Ronald Henry Tammen Jr. (born July 23, 1933) was a student at Miami University in Oxford, Ohio who went missing on April 19, 1953 and whose fate remains a mystery. Students of the university have since dubbed him the "Phantom of Oxford".

Biography
Tammen was from Maple Heights, Ohio, the second oldest of five children. In 1953, Tammen was a sophomore at Miami University living on-campus in Fisher Hall; his younger brother also attended the university. He was described as a tall handsome muscular athlete who was on the varsity wrestling team, and was a residence hall advisor. He played string bass in a band and drove a 1938 Chevrolet.

Disappearance
Tammen left his Fisher Hall room at approximately 8pm on the evening of Sunday, April 19, 1953, to get new bed sheets from the Hall manager because a prankster had put a fish in his bed. Tammen took the sheets and returned to his dorm room to study psychology, which was the last time he was definitely seen alive. At around 10:30pm on 19 April, Tammen's roommate returned to their room and found the lights on, the radio playing, Tammen's coat - notably it was a snowy night - his wallet, car keys, and a book open on the desk. Tammen had not returned by the next morning and authorities were notified, but Tammen was never found. The last person to see Tammen was the Hall manager earlier in the evening.

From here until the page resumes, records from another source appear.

-- ==== Sys2Proof/Laws/Words.lean ====
section
/-! SUPPORT. The laws of the State words, their counter, and the length of a serialized block. -/

namespace Sys2Proof.Machine

theorem Words.setCtr_other (ws : Words) (v : BitVec 64) (k : Nat) (hk : k < 16) (h12 : k ≠ 12)
    (h13 : k ≠ 13) : (Words.setCtr ws v)[k] = ws[k] := by
  simp only [Words.setCtr]
  rw [Vector.getElem_set_ne _ _ (Ne.symm h13), Vector.getElem_set_ne _ _ (Ne.symm h12)]

theorem Words.setCtr_low (ws : Words) (v : BitVec 64) :
    (Words.setCtr ws v)[12] = v.extractLsb' 0 32 := by
  simp [Words.setCtr]

theorem Words.setCtr_high (ws : Words) (v : BitVec 64) :
    (Words.setCtr ws v)[13] = v.extractLsb' 32 32 := by
  simp [Words.setCtr]

/-- Two word files with the same words other than 12 and 13, and the same counter words, are equal. -/
theorem Words.ext_ctr (x y : Words) (h12 : x[12] = y[12]) (h13 : x[13] = y[13])
    (h : ∀ k (hk : k < 16), k ≠ 12 → k ≠ 13 → x[k] = y[k]) : x = y := by
  apply Vector.ext
  intro k hk
  by_cases e12 : k = 12
  · subst e12; exact h12
  · by_cases e13 : k = 13
    · subst e13; exact h13
    · exact h k hk e12 e13

@[simp] theorem Words.ctr_setCtr (ws : Words) (v : BitVec 64) :
    Words.ctr (Words.setCtr ws v) = v := by
  rw [Words.ctr, Words.setCtr_low, Words.setCtr_high]
  apply BitVec.eq_of_getLsbD_eq
  intro i hi
  rw [BitVec.getLsbD_append]
  by_cases h : i < 32
  · rw [if_pos h, BitVec.getLsbD_extractLsb']
    simp [h]
  · rw [if_neg h, BitVec.getLsbD_extractLsb', show 32 + (i - 32) = i by omega]
    simp [show i - 32 < 32 by omega]

@[simp] theorem Words.setCtr_setCtr (ws : Words) (u v : BitVec 64) :
    Words.setCtr (Words.setCtr ws u) v = Words.setCtr ws v := by
  apply Words.ext_ctr
  · simp [Words.setCtr_low]
  · simp [Words.setCtr_high]
  · intro k hk h12 h13
    simp [Words.setCtr_other _ _ k hk h12 h13]

/-- The low counter word is the counter's bits 31:0. -/
theorem Words.low_of_ctr (ws : Words) : (Words.ctr ws).extractLsb' 0 32 = ws[12] := by
  apply BitVec.eq_of_getLsbD_eq
  intro i hi
  rw [Words.ctr, BitVec.getLsbD_extractLsb', BitVec.getLsbD_append, if_pos (by omega)]
  simp [hi]

/-- The high counter word is the counter's bits 63:32. -/
theorem Words.high_of_ctr (ws : Words) : (Words.ctr ws).extractLsb' 32 32 = ws[13] := by
  apply BitVec.eq_of_getLsbD_eq
  intro i hi
  rw [Words.ctr, BitVec.getLsbD_extractLsb', BitVec.getLsbD_append, if_neg (by omega)]
  simp [hi]

@[simp] theorem Words.setCtr_ctr (ws : Words) : Words.setCtr ws (Words.ctr ws) = ws := by
  apply Words.ext_ctr
  · simp [Words.setCtr_low, Words.low_of_ctr]
  · simp [Words.setCtr_high, Words.high_of_ctr]
  · intro k hk h12 h13
    exact Words.setCtr_other _ _ k hk h12 h13

@[simp] theorem bytesLe32_length (w : Word) : (bytesLe32 w).length = 4 := rfl

theorem flatMap_bytesLe32_length (l : List Word) : (l.flatMap bytesLe32).length = 4 * l.length := by
  induction l with
  | nil => rfl
  | cons w l ih => simp [List.flatMap_cons, ih]; omega

@[simp] theorem serialize_length (y : Words) : (serialize y).length = 64 := by
  rw [serialize, flatMap_bytesLe32_length, Vector.length_toList]

end Sys2Proof.Machine
end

A woman from a nearby town said that someone matching Tammen's description had knocked on her door in the early morning of 20 April asking for directions to the bus stop. He appeared dazed and had a streak of dirt on his face. Other sightings over the years have been reported. When Fisher Hall was demolished in 1978 the ruins were searched but nothing was found.

Later investigations
Long considered a cold case, in 2009 detectives looked into old records about a John Doe body found in 1953 in Georgia, based on the theory that it might be the same person due to a height and weight match. They obtained DNA samples from Tammen's sister and the Georgia body, but there was no match. Nevertheless, it moved the case forward by entering Tammen's DNA into a database should any other search turn it up in the future.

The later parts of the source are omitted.